--- START ---

-- ==== Sys2Proof/Machine/Defaults.lean ====
section
/-! DEFINITION. The configuration the machine holds at reset: R7's values where the table gives one (source or spec default),
and the spec's test set `TP0` (`95_test_vectors.md`) for the OPEN parameters. DESIGN CHOICE, unsafe: log 7. PRESUMED, unsafe:
log 8. No statement rests on these values: `linkInit` loads any valid configuration. -/

namespace Sys2Proof.Machine

/-- `TP0` with distinct pins (V70.1). -/
def defaultLink : LinkConfig where
  pinSwclk := 0
  pinSwdio := 1
  hasNreset := true
  pinNreset := 2
  delayCount := 0

/-- R7, link rows. -/
def defaultWire : WireParams where
  nresetActiveLevel := false
  lineResetHighCycles := 60
  lineResetLowCycles := 1
  jtagToSwdPattern := 0xE79E#16
  wakeHighCycles := 8
  wakeLowCycles := 4
  alertWord0 := 0x49CF9046#32
  alertWord1 := 0xA9B4A161#32
  alertWord2 := 0x97F5BBC7#32
  alertWord3 := 0x45703D98#32
  activationCode := 0x1A#8
  idleBit := false
  dummyData := 0#32

/-- R7, engine rows. -/
def defaultEngine : EngineParams where
  maxAttempts := 10
  ackOk := 0b001#3
  ackWait := 0b010#3
  ackFault := 0b100#3
  dpIdcode := 0x0#4
  dpAbort := 0x0#4
  dpCtrlStat := 0x4#4
  dpSelect := 0x8#4
  dpRdbuff := 0xC#4
  abortClearPattern := 0x0000001E#32

/-- R7, power-up and memory-access-port rows; `POWERUP_POLL_MAX` from `TP0`. -/
def defaultPower : PowerParams where
  pwrupReq := 0x50000000#32
  pwrupAckMask := 0xA0000000#32
  powerupPollMax := 8
  memApIndex := 0#8
  apCsw := 0x00#8
  apTar := 0x04#8
  apDrw := 0x0C#8
  apIdr := 0xFC#8
  cswWordValue := 0x23000002#32

/-- R7, flash rows; sizes of time and of interval from `TP0`. -/
def defaultFlash : FlashParams where
  flashBase := 0
  flashSize := 0x00080000
  pageSize := 0x1000
  nvmcReady := 0x4001E400#32
  nvmcConfig := 0x4001E504#32
  nvmcErasePage := 0x4001E508#32
  nvmcEraseAll := 0x4001E50C#32
  nvmcReadyMask := 0x00000001#32
  nvmcModeMask := 0x00000003#32
  modeReadOnly := 0#32
  modeWrite := 1#32
  modeErase := 2#32
  erasedWord := 0xFFFFFFFF#32
  readyConsecutive := 2
  readyPollIntervalMs := 1
  readyTimeoutMs := 10
  erasePageTimeoutMs := 400
  eraseVerifyOffsets := [0x000#32, 0x004#32, 0x008#32, 0xFFC#32]
  writeWordTimeoutMs := 10
  writePollIntervalWords := 4
  progressIntervalBytes := 8
  eraseAllTimeoutMs := 1000

/-- R7, mass-erase rows; OPEN ones from `TP0`. -/
def defaultCtrlAp : CtrlApParams where
  scanCount := 4
  idrValue := 0x02880000#32
  idrMask := 0xFFFFFFFF#32
  fallbackIndex := 1#8
  ctrlapReset := 0x00#8
  ctrlapEraseAll := 0x04#8
  ctrlapEraseAllStatus := 0x08#8
  ctrlapApprotectStatus := 0x0C#8
  statusIdle := 0#32
  unlockedMask := 0x00000001#32
  assertReset := true
  massEraseTimeoutMs := 30000
  massErasePollIntervalMs := 100
  resetAssert := 1#32
  resetRelease := 0#32
  eraseAllStart := 1#32
  uicrBase := 0x10001000#32
  uicrApprotect := 0x10001208#32
  verifyAddrs := [0x00000000#32, 0x00001000#32, 0x10001208#32]

/-- The configuration of `State.reset`. -/
def defaultParams : Params where
  link := defaultLink
  wire := defaultWire
  engine := defaultEngine
  power := defaultPower
  flash := defaultFlash
  ctrlAp := defaultCtrlAp

end Sys2Proof.Machine
end

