-- ==== Sys2Proof/Machine/Transaction.lean ====
section
/-! DEFINITION. The DP/AP Transaction Engine (`42_transaction_engine.md`): one transfer, the retry loop, the four accessors; and
the meanings of the request bytes, acknowledgements and frames (`30_encoding.md` R102 to R110). -/

namespace Sys2Proof.Machine

/-! ### One transfer (R190) -/

/-- What a `rawTransfer` gives back: `status`, `rdata` (meaningful only when the status is OK of a read), and the state. -/
structure Xfer where
  status : XferStatus
  rdata : Word
  st : State

/-- Request framer: `REQ`, sent least significant bit first while driving (R191). -/
def requestPhase (addr : Addr4) (isAP isRead : Bool) (s : State) : State :=
  let req := requestByte addr isAP isRead
  writeBits (req.setWidth 32) 8 (s.mapLinkRegs fun r => { r with req := req })

/-- `ACK <- readBits(3)`, the turnaround into release inside (R192). -/
def ackPhase (s : State) : BitVec 3 × State :=
  let got := readBits 3 s
  let a := got.1.setWidth 3
  (a, got.2.mapLinkRegs fun r => { r with ack := a })

/-- The trailing idle bit (R111). -/
def idleBit (s : State) : State :=
  writeBits (if s.cfg.wire.idleBit then 1#32 else 0#32) 1 s

/-- Read data phase: 32 data bits, the parity bit, the turnaround and the idle bit whether or not the parity matches (R193,
D12). -/
def readDataPhase (s : State) : XferStatus × Word × State :=
  let d := readBits 32 s
  let p := readBits 1 (d.2.mapLinkRegs fun r => { r with rdata := d.1 })
  let rpar := p.1.getLsbD 0
  let tail := idleBit (turnaround true (p.2.mapLinkRegs fun r => { r with rpar := rpar }))
  (if rpar = parity32 d.1 then .ok else .parity, d.1, tail)

/-- Write data phase: turnaround, payload, its parity, the idle bit (R194). DESIGN CHOICE: `WDATA` is loaded here, so a write
that is not acknowledged OK leaves it as it was (log 33). -/
def writeDataPhase (data : Word) (s : State) : State :=
  let payload := writeBits data 32 (turnaround true (s.mapLinkRegs fun r => { r with wdata := data }))
  idleBit (writeBits (if parity32 data then 1#32 else 0#32) 1 payload)

/-- Not-OK tail: the dummy write-direction cycle, the turnaround inside, and the idle bit; no parity bit (R195, D10). -/
def notOkTail (s : State) : State :=
  idleBit (writeBits s.cfg.wire.dummyData 32 s)

/-- What follows the acknowledgement (R190). -/
def dataPhase (isRead : Bool) (data : Word) (status : XferStatus) (s : State) : XferStatus × Word × State :=
  match status with
  | .ok => if isRead then readDataPhase s else (.ok, 0#32, writeDataPhase data s)
  | other => (other, 0#32, notOkTail s)

/-- `rawTransfer(addr, isAP, isRead, data)` (R190), inside the critical section of R196. -/
def rawTransfer (addr : Addr4) (isAP isRead : Bool) (data : Word) (s : State) : Xfer :=
  let requested := requestPhase addr isAP isRead (s.setLock true)
  let acked := ackPhase requested
  let finished := dataPhase isRead data (decodeAck s.cfg acked.1) acked.2
  { status := finished.1
    rdata := finished.2.1
    st := (finished.2.2.setLock false).mapPorts fun p => { p with xferStatus := finished.1 } }

/-! ### The retry loop (R197) -/

/-- The sticky-fault handler: one transfer that writes the clear pattern to the abort register, its result ignored (R202). -/
def clearSticky (s : State) : State :=
  (rawTransfer s.cfg.engine.dpAbort false false s.cfg.engine.abortClearPattern s).st

/-- Record the kind of a failed attempt. -/
def setLast (k : FailKind) (s : State) : State :=
  s.mapLinkRegs fun r => { r with last := k }

/-- The attempts left, `n` of them, `k` made so far (R197; log 9). The recovery action follows every failed attempt (D15), a
reserved acknowledgement has none (D14), and the error is named after the last failure (D16). `ATTEMPT` counts up, as R35, R197
and the vectors have it, where R326 calls it a down-counter (DEDUCED, log 38). -/
def retryLoop (addr : Addr4) (isAP isRead : Bool) (data : Word) : Nat → Nat → State → Res Word
  | 0, _, s => (.error s.linkRegs.last.error, s)
  | n + 1, k, s =>
    let x := rawTransfer addr isAP isRead data s
    let counted := x.st.mapLinkRegs fun r => { r with attempt := BitVec.ofNat 4 (k + 1) }
    match x.status with
    | .ok => (.ok x.rdata, counted)
    | .wait => retryLoop addr isAP isRead data n (k + 1) (delay .waitRetry (setLast .wait counted))
    | .fault => retryLoop addr isAP isRead data n (k + 1) (clearSticky (setLast .fault counted))
    | .parity => retryLoop addr isAP isRead data n (k + 1) (clearSticky (setLast .parity counted))
    | .other _ => retryLoop addr isAP isRead data n (k + 1) (setLast .other counted)

/-- `retry(addr, isAP, isRead, data)` (R197). -/
def retry (addr : Addr4) (isAP isRead : Bool) (data : Word) (s : State) : Res Word :=
  retryLoop addr isAP isRead data s.cfg.engine.maxAttempts 0 (s.mapLinkRegs fun r => { r with attempt := 0#4 })

/-! ### The four accessors (R198 to R201) -/

/-- `dpRead(addr)` (R198). -/
def dpRead (addr : Addr4) (s : State) : Res Word :=
  retry addr false true 0#32 s

/-- `dpWrite(addr, data)` (R199). -/
def dpWrite (addr : Addr4) (data : Word) (s : State) : Res Unit :=
  tryThen (retry addr false false data s) fun _ s1 => (.ok (), s1)

/-- `apWrite(addr, data)` (R200). -/
def apWrite (addr : Addr4) (data : Word) (s : State) : Res Unit :=
  tryThen (retry addr true false data s) fun _ s1 => (.ok (), s1)

/-- `apRead(addr)`: the posted read, whose own data is stale and dropped, then the read-buffer read with a budget of its own
(R201, D17). -/
def apRead (addr : Addr4) (s : State) : Res Word :=
  tryThen (retry addr true true 0#32 s) fun _ s1 => dpRead s1.cfg.engine.dpRdbuff s1

/-- `selectAp(apIndex, reg8)` (R222). -/
def selectAp (apIndex : ApIndex) (reg8 : Reg8) (s : State) : Res Unit :=
  dpWrite s.cfg.engine.dpSelect (selectWord apIndex reg8) s

/-! ### Meanings -/

/-- End a transfer toward the caller: `rawTransfer` raises no error, its status is what it returns (R190); `RSP_DATA` holds
the data of an OK read (R123; log 27). -/
def respondXfer (isRead : Bool) (x : Xfer) : State :=
  if x.status = .ok ∧ isRead = true then respondValue x.rdata x.st else respondDone x.st

/-- A request byte as an instruction: one whole transfer with that request (R107, R190; log 1). -/
def runRequest (addr : Addr4) (isAP isRead : Bool) (data : Word) (s : State) : State :=
  respondXfer isRead (rawTransfer addr isAP isRead data s)

/-- Run `f` with exactly `bits` driven by the target at the next samples, and give the line back its pending bits (log 1). -/
def answered (bits : List Bool) (f : State → State) (s : State) : State :=
  (f (s.mapInputs fun x => { x with line := bits.map some })).mapInputs fun x => { x with line := s.inputs.line }

/-- An acknowledgement as an instruction: the acknowledgement phase of a frame that the target answers with code `a`, and what
the decoder makes of it (R192; log 1). -/
def runAck (a : BitVec 3) (s : State) : State :=
  let phase := fun u : State =>
    let got := ackPhase u
    got.2.mapPorts fun p => { p with xferStatus := decodeAck u.cfg got.1 }
  respondDone (answered (lsbBits a 3) phase s)

/-- A frame as an instruction: the whole transfer, answered with the frame's own bits (R102; log 1). -/
def runFrame (addr : Addr4) (isAP isRead : Bool) (data : Word) (answer : List Bool) (s : State) : State :=
  answered answer (runRequest addr isAP isRead data) s

def execReqDpRead0 (s : State) : Host.Outcome State Fault Refusal := .next (runRequest 0x0#4 false true 0#32 s)
def execReqDpRead4 (s : State) : Host.Outcome State Fault Refusal := .next (runRequest 0x4#4 false true 0#32 s)
def execReqDpRead8 (s : State) : Host.Outcome State Fault Refusal := .next (runRequest 0x8#4 false true 0#32 s)
def execReqDpReadC (s : State) : Host.Outcome State Fault Refusal := .next (runRequest 0xC#4 false true 0#32 s)
def execReqDpWrite0 (data : Word) (s : State) : Host.Outcome State Fault Refusal := .next (runRequest 0x0#4 false false data s)
def execReqDpWrite4 (data : Word) (s : State) : Host.Outcome State Fault Refusal := .next (runRequest 0x4#4 false false data s)
def execReqDpWrite8 (data : Word) (s : State) : Host.Outcome State Fault Refusal := .next (runRequest 0x8#4 false false data s)
def execReqDpWriteC (data : Word) (s : State) : Host.Outcome State Fault Refusal := .next (runRequest 0xC#4 false false data s)
def execReqApRead0 (s : State) : Host.Outcome State Fault Refusal := .next (runRequest 0x0#4 true true 0#32 s)
def execReqApRead4 (s : State) : Host.Outcome State Fault Refusal := .next (runRequest 0x4#4 true true 0#32 s)
def execReqApRead8 (s : State) : Host.Outcome State Fault Refusal := .next (runRequest 0x8#4 true true 0#32 s)
def execReqApReadC (s : State) : Host.Outcome State Fault Refusal := .next (runRequest 0xC#4 true true 0#32 s)
def execReqApWrite0 (data : Word) (s : State) : Host.Outcome State Fault Refusal := .next (runRequest 0x0#4 true false data s)
def execReqApWrite4 (data : Word) (s : State) : Host.Outcome State Fault Refusal := .next (runRequest 0x4#4 true false data s)
def execReqApWrite8 (data : Word) (s : State) : Host.Outcome State Fault Refusal := .next (runRequest 0x8#4 true false data s)
def execReqApWriteC (data : Word) (s : State) : Host.Outcome State Fault Refusal := .next (runRequest 0xC#4 true false data s)

def execAckReserved000 (s : State) : Host.Outcome State Fault Refusal := .next (runAck 0b000#3 s)
def execAckOk (s : State) : Host.Outcome State Fault Refusal := .next (runAck 0b001#3 s)
def execAckWait (s : State) : Host.Outcome State Fault Refusal := .next (runAck 0b010#3 s)
def execAckReserved011 (s : State) : Host.Outcome State Fault Refusal := .next (runAck 0b011#3 s)
def execAckFault (s : State) : Host.Outcome State Fault Refusal := .next (runAck 0b100#3 s)
def execAckReserved101 (s : State) : Host.Outcome State Fault Refusal := .next (runAck 0b101#3 s)
def execAckReserved110 (s : State) : Host.Outcome State Fault Refusal := .next (runAck 0b110#3 s)
def execAckReserved111 (s : State) : Host.Outcome State Fault Refusal := .next (runAck 0b111#3 s)

/-- OK read frame: acknowledgement OK, data bits, parity bit (R102, R193). -/
def execFrameReadOk (isAP : Bool) (reg : BitVec 2) (data : Word) (par : Bool) (s : State) :
    Host.Outcome State Fault Refusal :=
  .next (runFrame (regAddr reg) isAP true 0#32 (lsbBits s.cfg.engine.ackOk 3 ++ lsbBits data 32 ++ [par]) s)

/-- OK write frame: acknowledgement OK, the block sends the payload (R102, R194). -/
def execFrameWriteOk (isAP : Bool) (reg : BitVec 2) (data : Word) (s : State) : Host.Outcome State Fault Refusal :=
  .next (runFrame (regAddr reg) isAP false data (lsbBits s.cfg.engine.ackOk 3) s)

/-- Not-OK frame: any other acknowledgement, the dummy tail (R102, R195). -/
def execFrameNotOk (isAP isRead : Bool) (reg : BitVec 2) (ack : BitVec 3) (s : State) :
    Host.Outcome State Fault Refusal :=
  .next (runFrame (regAddr reg) isAP isRead 0#32 (lsbBits ack 3) s)

/-- `rawTransfer` called directly (R190). -/
def execRawTransfer (addr : Addr4) (isAP isRead : Bool) (data : Word) (s : State) : Host.Outcome State Fault Refusal :=
  .next (respondXfer isRead (rawTransfer addr isAP isRead data s))

def execDpRead (addr : Addr4) (s : State) : Host.Outcome State Fault Refusal := .next (respondWord (dpRead addr s))
def execDpWrite (addr : Addr4) (data : Word) (s : State) : Host.Outcome State Fault Refusal :=
  .next (respondUnit (dpWrite addr data s))
def execApRead (addr : Addr4) (s : State) : Host.Outcome State Fault Refusal := .next (respondWord (apRead addr s))
def execApWrite (addr : Addr4) (data : Word) (s : State) : Host.Outcome State Fault Refusal :=
  .next (respondUnit (apWrite addr data s))

end Sys2Proof.Machine
end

--- END ---

- [Aim of the exercise]
Among the lines above, find the one with "let phase := fun u : State =>" and the one with "answered answer (runRequest". Quote both and everything between them, exactly.

- [Answer space]
  let phase := fun u : State =>
    let got := ackPhase u
    got.2.mapPorts fun p => { p with xferStatus := decodeAck u.cfg got.1 }
  respondDone (answered (lsbBits a 3) phase s)

/-- A frame as an instruction: the whole transfer, answered with the frame's own bits (R102; log 1). -/
def runFrame (addr : Addr4) (isAP isRead : Bool) (data : Word) (answer : List Bool) (s : State) : State :=
  answered answer (runRequest addr isAP isRead data) s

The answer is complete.